Sie seufzte. Sosehr sie sich auch wünschte, dass die Situation eine andere wäre, diese guten Gnome hatten ein Recht darauf, zu wissen, in welcher Gefahr ihre Tochter schwebte.

„Theramore braucht die Hilfe der Kirin Tor“, erklärte sie leise. „Um die Wahrheit zu sagen, es war sogar Kinndys Idee, hierherzukommen und um Unterstützung zu bitten. Mehr kann ich Euch leider nicht sagen, aber ich fürchte, ich werde mit leeren Händen nach Theramore zurückkehren.“

„Was für eine …“, setzte Jaxi zu einer Frage an, aber Pakke legte eine faltige Hand auf die ihre und drückte sie.

„Na, na. Lady Jaina scheint wichtige Dinge zu tun zu haben“, sagte er. „Wenn sie meint, sie könne es uns nicht sagen, dann will ich ihr das glauben.“

„Ich natürlich auch“, sagte Jaxi hastig. Ihre andere Hand glitt zu der ihres Mannes hinüber. „Es ist nur … ist Kinndy …“

„Kinndy hat unermüdlich gearbeitet, und ihre Hilfe ist von unschätzbarem Wert für mich“, versicherte ihr Jaina. „Ich gebe Euch mein Wort, ich werde sie beschützen, so gut ich nur kann. Schließlich“ – und sie versuchte, wieder unbesorgt zu klingen – „habe ich schon zu viel Zeit in ihre Ausbildung investiert.
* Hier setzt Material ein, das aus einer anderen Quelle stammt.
-- ==== Sys2Proof/Machine/SessionCommands.lean ====
section
/-! DEFINITION. The disc and Resume Table commands of the S-port (08). -/

namespace Sys2Proof.Machine

/-- The session state as a response byte. -/
def sessionByte (s : State) : Byte := byteOf s.session.state.code

/-- DISC_LOADED past the judgement; in PRESENT it is WRONG_STATE with the session state (R134, R158). -/
def discLoadedAct (s : State) : State :=
  if s.session.state = .present then respond .s .wrongState [0, sessionByte s] s
  else
    let s' := finish s (loadDisc s)
    respondOk .s [sessionByte s'] s'

/-- DISC_LOADED (R134). -/
def execDiscLoaded (fr : Frame) (s : State) : Host.Outcome State Fault Refusal :=
  .next (command .s 0x0D fr (frameN fr == 0) false discLoadedAct s)

/-- DISC_RELEASE past the judgement (R135). -/
def discReleaseAct (s : State) : State :=
  let s' := finish s (releaseDisc s)
  respondOk .s [sessionByte s'] s'

/-- DISC_RELEASE (R135). -/
def execDiscRelease (fr : Frame) (s : State) : Host.Outcome State Fault Refusal :=
  .next (command .s 0x0E fr (frameN fr == 0) false discReleaseAct s)

/-- QUERY_DIRECTORY with the session PRESENT (R145). -/
def queryDirectoryAct (params : List Byte) (s : State) : State :=
  match s.session.directory with
  | none => refuse .s .noDisc s
  | some d =>
    let i := ofLe params
    let i' := clampTo 1 d.starts.length i
    let starts := (d.starts.drop (i' - 1)).take 16
    respond .s .ok (flagsByte (i' != i) false :: byteOf d.rate.code :: byteOf d.starts.length ::
      (le24 d.t ++ byteOf i' :: starts.flatMap le24)) s

/-- QUERY_DIRECTORY (R145). -/
def execQueryDirectory (fr : Frame) (s : State) : Host.Outcome State Fault Refusal :=
  .next (command .s 0x0F fr (frameN fr == 1) false (withDisc .s (queryDirectoryAct fr.params)) s)

/-- The fields of a resume entry as QUERY_RESUME sends them (R158). -/
def entryData (e : ResumeEntry) : List Byte :=
  le32 e.fingerprint.toNat ++ [byteOf e.programs] ++ le24 e.t ++ le24 e.address ++ le16 e.frame ++
    [byteOf e.intent.code, byteOf (capCode e.cap)]

/-- The number of resume entries held, as a response byte. -/
def heldByte (s : State) : Byte := byteOf s.session.table.length

/-- QUERY_RESUME past the judgement (R145). -/
def queryResumeAct (params : List Byte) (s : State) : State :=
  match entryAt (ofLe params) s.session.table with
  | some e => respondOk .s (heldByte s :: entryData e) s
  | none => respond .s .noEntry [0, heldByte s] s

/-- QUERY_RESUME (R145). -/
def execQueryResume (fr : Frame) (s : State) : Host.Outcome State Fault Refusal :=
  .next (command .s 0x10 fr (frameN fr == 1) false (queryResumeAct fr.params) s)

/-- Replace the Resume Table. -/
def setTable (t : List ResumeEntry) (s : State) : State := { s with session := { s.session with table := t } }

/-- FORGET_RESUME past the judgement: 0xFF names all entries (R146, R158). -/
def forgetResumeAct (params : List Byte) (s : State) : State :=
  let rank := ofLe params
  if rank = 255 then
    let s' := setTable [] s
    respondOk .s [heldByte s'] s'
  else
    match entryAt rank s.session.table with
    | some _ =>
      let s' := setTable (s.session.table.eraseIdx (rank - 1)) s
      respondOk .s [heldByte s'] s'
    | none => respond .s .noEntry [0, heldByte s] s

/-- FORGET_RESUME (R146). -/
def execForgetResume (fr : Frame) (s : State) : Host.Outcome State Fault Refusal :=
  .next (command .s 0x11 fr (frameN fr == 1) false (forgetResumeAct fr.params) s)

end Sys2Proof.Machine
end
Es wäre doch eine Schande, wenn ich noch einmal von vorn anfangen müsste, mit einem Schüler, der ganz grün hinter den Ohren ist!“

„Macht Euch keine Sorgen wegen der Kirin Tor“, meinte Pakke, um sie aufzumuntern. „Sie würden Euch und Theramore nicht einfach so im Stich lassen. Sie werden das Richtige tun. Ihr werdet schon sehen!“

Sie drängten ihr noch eine Tasche mit mehreren eingepackten Kuchen auf und wünschten ihr zum Abschied herzlich alles Gute. Dabei waren sie so zuversichtlich und fröhlich, dass Jaina wieder Hoffnung schöpfte. Vielleicht – vielleicht würde sich diese Reise nach Dalaran ja doch noch auszahlen.